::: WORKING DATA :::

-- ==== Sys2Proof/Machine/Flyer.lean ====
section
/-!
DEFINITION. Flyer and sync classes (06 R148, R149, R156 to R158; 07 R189 to R193): the checks of a
move at issue, its range interlocks and its place in the skein's flyer queue; tokens, fences and
completion counts.
-/

namespace Sys2Proof.Machine

/-! ## The move of a flyer instruction -/

/-- What a resolved range contributes: its pieces. -/
def Reach.segs : Reach → List Seg
  | .ok gs => gs
  | _ => []

/-- The exception of a range that a flyer instruction cannot reach (06 R161, 08 R197, 11 R291, R302).
`side`: 0 source, 1 destination. -/
def Reach.raises (r : Reach) (pm : Perm) (side : Nat) : List Raise :=
  match r with
  | .ok _ => []
  | .access => [{ exc := .illegal, detail := 0x06 }]
  | .fault f => [{ exc := .page, detail := 1 + side + 2 * f.why, tf := some f, acc := pm.acc, side }]

/-- Parameter register `sp + i` of a flyer instruction; 0 when `SP` = 0 (06 R148). -/
def flParam (x : Spindle) (sp : Fin 32) (i : Fin 32) : Word := if sp = 0 then 0 else x.rs (sp + i)

/-- ILLEGAL 0x02 of the word (06 R148): `SP` 30 or 31, and SHADOW without parameters. -/
def flEnc (f : Fl) : Option Nat :=
  if 30 ≤ f.sp.val ∨ (f.path = .shadow ∧ f.sp = 0) then some 0x02 else none

/-- The move a flyer instruction names, before its translations. -/
def flMove (x : Spindle) (p : Fin 136) (op : MoveOp) (f : Fl) : Move :=
  { origin := .instr p f.t
    queue := match x.share with
      | some sh => sh.queue
      | none => 0
    op, src := if op = .fill then 0 else (x.rs f.ss).toNat, dst := (x.rs f.sd).toNat
    shadow := (flParam x f.sp 2).toNat, srcSegs := [], dstSegs := [], shSegs := []
    fillv := (x.rs f.ss).setWidth 32, shape := x.rs f.sn, fs := f.fs, fd := f.fd, tr := f.tr, rm := f.rm
    satInf := f.satInf, hint := f.hint, path := f.path, scs := f.scs, scd := f.scd, seed := x.seed
    step := x.step, ix := flParam x f.sp 0, deadline := (flParam x f.sp 1).toNat % 2 ^ 32 }

/-- The source side of a move. -/
def Move.srcSide (m : Move) : Side := (shapeOf m.shape).srcSide m.src m.srcSegs m.fs m.scs

/-- The shadow side of a move. -/
def Move.shSide (m : Move) : Side := (shapeOf m.shape).shadowSide m.shadow m.shSegs

/-- Permission on the destination of an operation. -/
def MoveOp.dstPerm : MoveOp → Perm
  | .add => .add
  | _ => .write

/-- Whether the pitches of a move fit its layouts (08 R206). -/
def Move.pitchOk (m : Move) : Bool := m.dest.pitchOk && (m.op == .fill || m.srcSide.pitchOk)

/-- Whether every base address is 16-byte aligned (08 R206). -/
def Move.basesOk (m : Move) : Bool :=
  m.dst % 16 == 0 && (m.op == .fill || m.src % 16 == 0) && (m.path != .shadow || m.shadow % 16 == 0)

/-- FORMAT of the formats, scales and rounding mode of a move (02 R49, R55; 07 R190, R191; 08 R204). Under SHADOW the
conversion of the shadow's E2M1 is one of the move's (08 R214); `RM` is held to the move's own pair alone (log 135). With
code 0xF the sub-code is 0x05, unless the destination of an `fadd` is none of its three (log 81). -/
def Move.formatOf (m : Move) : Option Nat :=
  let rsv := m.fs == .rsv || m.fd == .rsv
  let sh := shapeOf m.shape
  match m.op with
  | .copy =>
    if (!rsv && convMark m.fs m.fd == .no) || (m.path == .shadow && m.fd != .rsv && convMark .e2m1 m.fd == .no)
    then some 0x01
    else if (m.scs && (!fmtScalable m.fs || !sh.sl)) || (m.scd && (!fmtScalable m.fd || !sh.dl)) then some 0x02
    else convCheck m.fs m.fd m.rm
  | .add =>
    if !(m.fd == .fp32 || m.fd == .bf16 || m.fd == .fp16) || (!rsv && convMark m.fs m.fd == .no) then some 0x01
    else if m.scd || (m.scs && (!fmtScalable m.fs || !sh.sl)) then some 0x02
    else if rsv then some 0x05
    else if m.rm == .sr || m.rm == .rha then some 0x06 else none
  | .fill => if m.fs != m.fd then some 0x01 else if rsv then some 0x05 else none

/-- A SKIP move's destination exceeds 256 KiB (08 R206): its bounding range, with the gaps between the rows of a row-major
one (log 135). -/
def Move.skipTooBig (m : Move) : Bool := m.path == .skip && decide (0x40000 < m.dest.len)

/-- The ranges of a flyer instruction resolved: source, destination, shadow. -/
def flReach (s : State) (p : Fin 136) (own : Owner) (m : Move) : Reach × Reach × Reach :=
  (if m.op = .fill then .ok [] else resolveInstr s p own .read m.src m.srcSide.len,
   resolveInstr s p own m.op.dstPerm m.dst m.dest.len,
   if m.path = .shadow then resolveInstr s p own .read m.shadow m.shSide.len else .ok [])

/-- Stalls of a flyer instruction: its token, the flyer queue, the ranges (06 R152, R156, R157). -/
def flStall (s : State) (p : Fin 136) (m : Move) (t : Fin 16) : List Stall :=
  let x := s.sp p
  let clash := (movesOf s p).any fun o =>
    hits m.dstRange.1 m.dstRange.2 (o.dstRange :: o.srcRanges) ||
    m.srcRanges.any fun r => overlap r.1 r.2 o.dstRange.1 o.dstRange.2
  let unread := x.unread.any fun r => overlap m.dstRange.1 m.dstRange.2 (bobbinBase p + r.1) r.2
  (if x.tok.get t = .busy then [.token] else []) ++
  (if 64 ≤ (s.sk (skeinOf p)).fq.length then [.token] else []) ++
  (if clash || unread then [.bobbin] else [])

/-- A flyer instruction (07 R189). A pitch that is not allowed raises ILLEGAL 0x02 before 0x05 and ALIGN; of several ranges that
fault, the source's is taken before the shadow's and that before the destination's (06 R160, R161; DESIGN CHOICE, log 167). -/
def effFl (h : Hdr) (opc : Nat) (op : MoveOp) (f : Fl) (enc : Option Nat) (s : State) : Eff :=
  let x := s.sp h.sp
  let own := match x.share with
    | some sh => sh.owner
    | none => .controller
  let m := flMove x h.sp op f
  let (a, d, w) := flReach s h.sp own m
  let m' := { m with srcSegs := a.segs, dstSegs := d.segs, shSegs := w.segs }
  { mkEff h .f 5 opc s with
    enc, dests := [.tok f.t]
    exc := raiseIf (!m.pitchOk) .illegal 0x02 ++ raiseIf m.skipTooBig .illegal 0x05 ++
      raiseIf (!m.basesOk) .align 0x01 ++
      (match m.formatOf with
       | some k => [{ exc := .format, detail := k }]
       | none => []) ++
      a.raises .read 0 ++ w.raises .read 0 ++ d.raises op.dstPerm 1
    stall := x.needS ([f.sd, f.ss, f.sn] ++
        (if f.sp = 0 then [] else [f.sp, f.sp + 1] ++ (if f.path = .shadow then [f.sp + 2] else []))) ++
      flStall s h.sp m f.t
    acts := [.move f.t m'] }

/-- `fmv` (07 R189). No flyer form names a v register lane or an e register as its destination: a working copy reaches
them from the bobbin, by `vld` or `emov` (05 R128; log 135). -/
def effFmv (h : Hdr) (f : Fl) (s : State) : Eff := effFl h 0x00 .copy f (flEnc f) s

/-- `fadd` (07 R190): `PATH` other than HOLD is ILLEGAL 0x02. -/
def effFadd (h : Hdr) (f : Fl) (s : State) : Eff :=
  effFl h 0x01 .add f (if f.path ≠ .hold then some 0x02 else flEnc f) s

/-- `ffill` (07 R191). -/
def effFfill (h : Hdr) (t : Fin 16) (sd sv sn : Fin 32) (fs fd : Fmt) (hint : Hint) (s : State) : Eff :=
  effFl h 0x02 .fill
    { t, sd, ss := sv, sn, fs, fd, tr := false, rm := .rne, satInf := false, hint, path := .hold, sp := 0,
      scs := false, scd := false } none s

/-! ## Sync class (06 R149, 07 R192, R193) -/

/-- `twait`: issue stalls until the token is not BUSY. -/
def effTwait (h : Hdr) (t : Fin 16) (s : State) : Eff :=
  { mkEff h .f 6 0x00 s with stall := if (s.sp h.sp).tok.get t = .busy then [.wait] else [] }

/-- `tpoll`: 1 if the token is not BUSY. -/
def effTpoll (h : Hdr) (pd : Fin 8) (t : Fin 16) (s : State) : Eff :=
  { mkEff h .f 6 0x01 s with
    dests := [.p pd], acts := [.wr (.p pd (decide ((s.sp h.sp).tok.get t ≠ .busy)))] }

/-- Status code a token holds; 0 when FREE (07 R193). -/
def Token.status : Token → Nat
  | .done st => st.code
  | _ => 0

/-- `tstat`: the status of the token's last move. -/
def effTstat (h : Hdr) (rd : Fin 32) (t : Fin 16) (s : State) : Eff :=
  let k := (s.sp h.sp).tok.get t
  { mkEff h .f 6 0x02 s with
    dests := [.s rd], stall := if k = .busy then [.token] else []
    acts := [.late rd (BitVec.ofNat 64 k.status) 1] }

/-- `sfence`: issue stalls until the array, row-unit and quantiser queues are empty and committed. -/
def effSfence (h : Hdr) (s : State) : Eff :=
  let x := s.sp h.sp
  { mkEff h .f 6 0x03 s with
    stall := if x.arrayQ.isEmpty && x.flight.isEmpty && x.rq.isEmpty && x.qq.isEmpty then [] else [.unitQ] }

/-- The queue a register names, when the kernel's owner owns it (06 R149). -/
def ownQueue (x : Spindle) (v : Word) : Option (Fin 4096) :=
  if h : v.toNat < 4096 then
    let q : Fin 4096 := ⟨v.toNat, h⟩
    match x.share with
    | some sh => if queueOwner q = sh.owner then some q else none
    | none => none
  else none

/-- `cread`: the completion count of a queue. -/
def effCread (h : Hdr) (rd ra : Fin 32) (s : State) : Eff :=
  let x := s.sp h.sp
  let q := ownQueue x (x.rs ra)
  { mkEff h .f 6 0x04 s with
    dests := [.s rd], exc := raiseIf q.isNone .illegal 0x09, stall := x.needS [ra]
    acts := [.late rd (BitVec.ofNat 64 ((q.map fun k => (s.q k).lc).getD 0)) 40] }

/-- `cwait`: issue stalls until the completion count of a queue is at least the count named. -/
def effCwait (h : Hdr) (ra rb : Fin 32) (s : State) : Eff :=
  let x := s.sp h.sp
  let q := ownQueue x (x.rs ra)
  { mkEff h .f 6 0x05 s with
    exc := raiseIf q.isNone .illegal 0x09
    stall := x.needS [ra, rb] ++
      (match q with
       | some k => if (s.q k).lc < (x.rs rb).toNat then [.wait] else []
       | none => []) }

end Sys2Proof.Machine
end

:::

▸ **TASK DESCRIPTION**
Which lines of the data above contain "unread"? Copy each one.

▸ **RESULT OF THIS TASK**
  let unread := x.unread.any fun r => overlap m.dstRange.1 m.dstRange.2 (bobbinBase p + r.1) r.2
  (if clash || unread then [.bobbin] else [])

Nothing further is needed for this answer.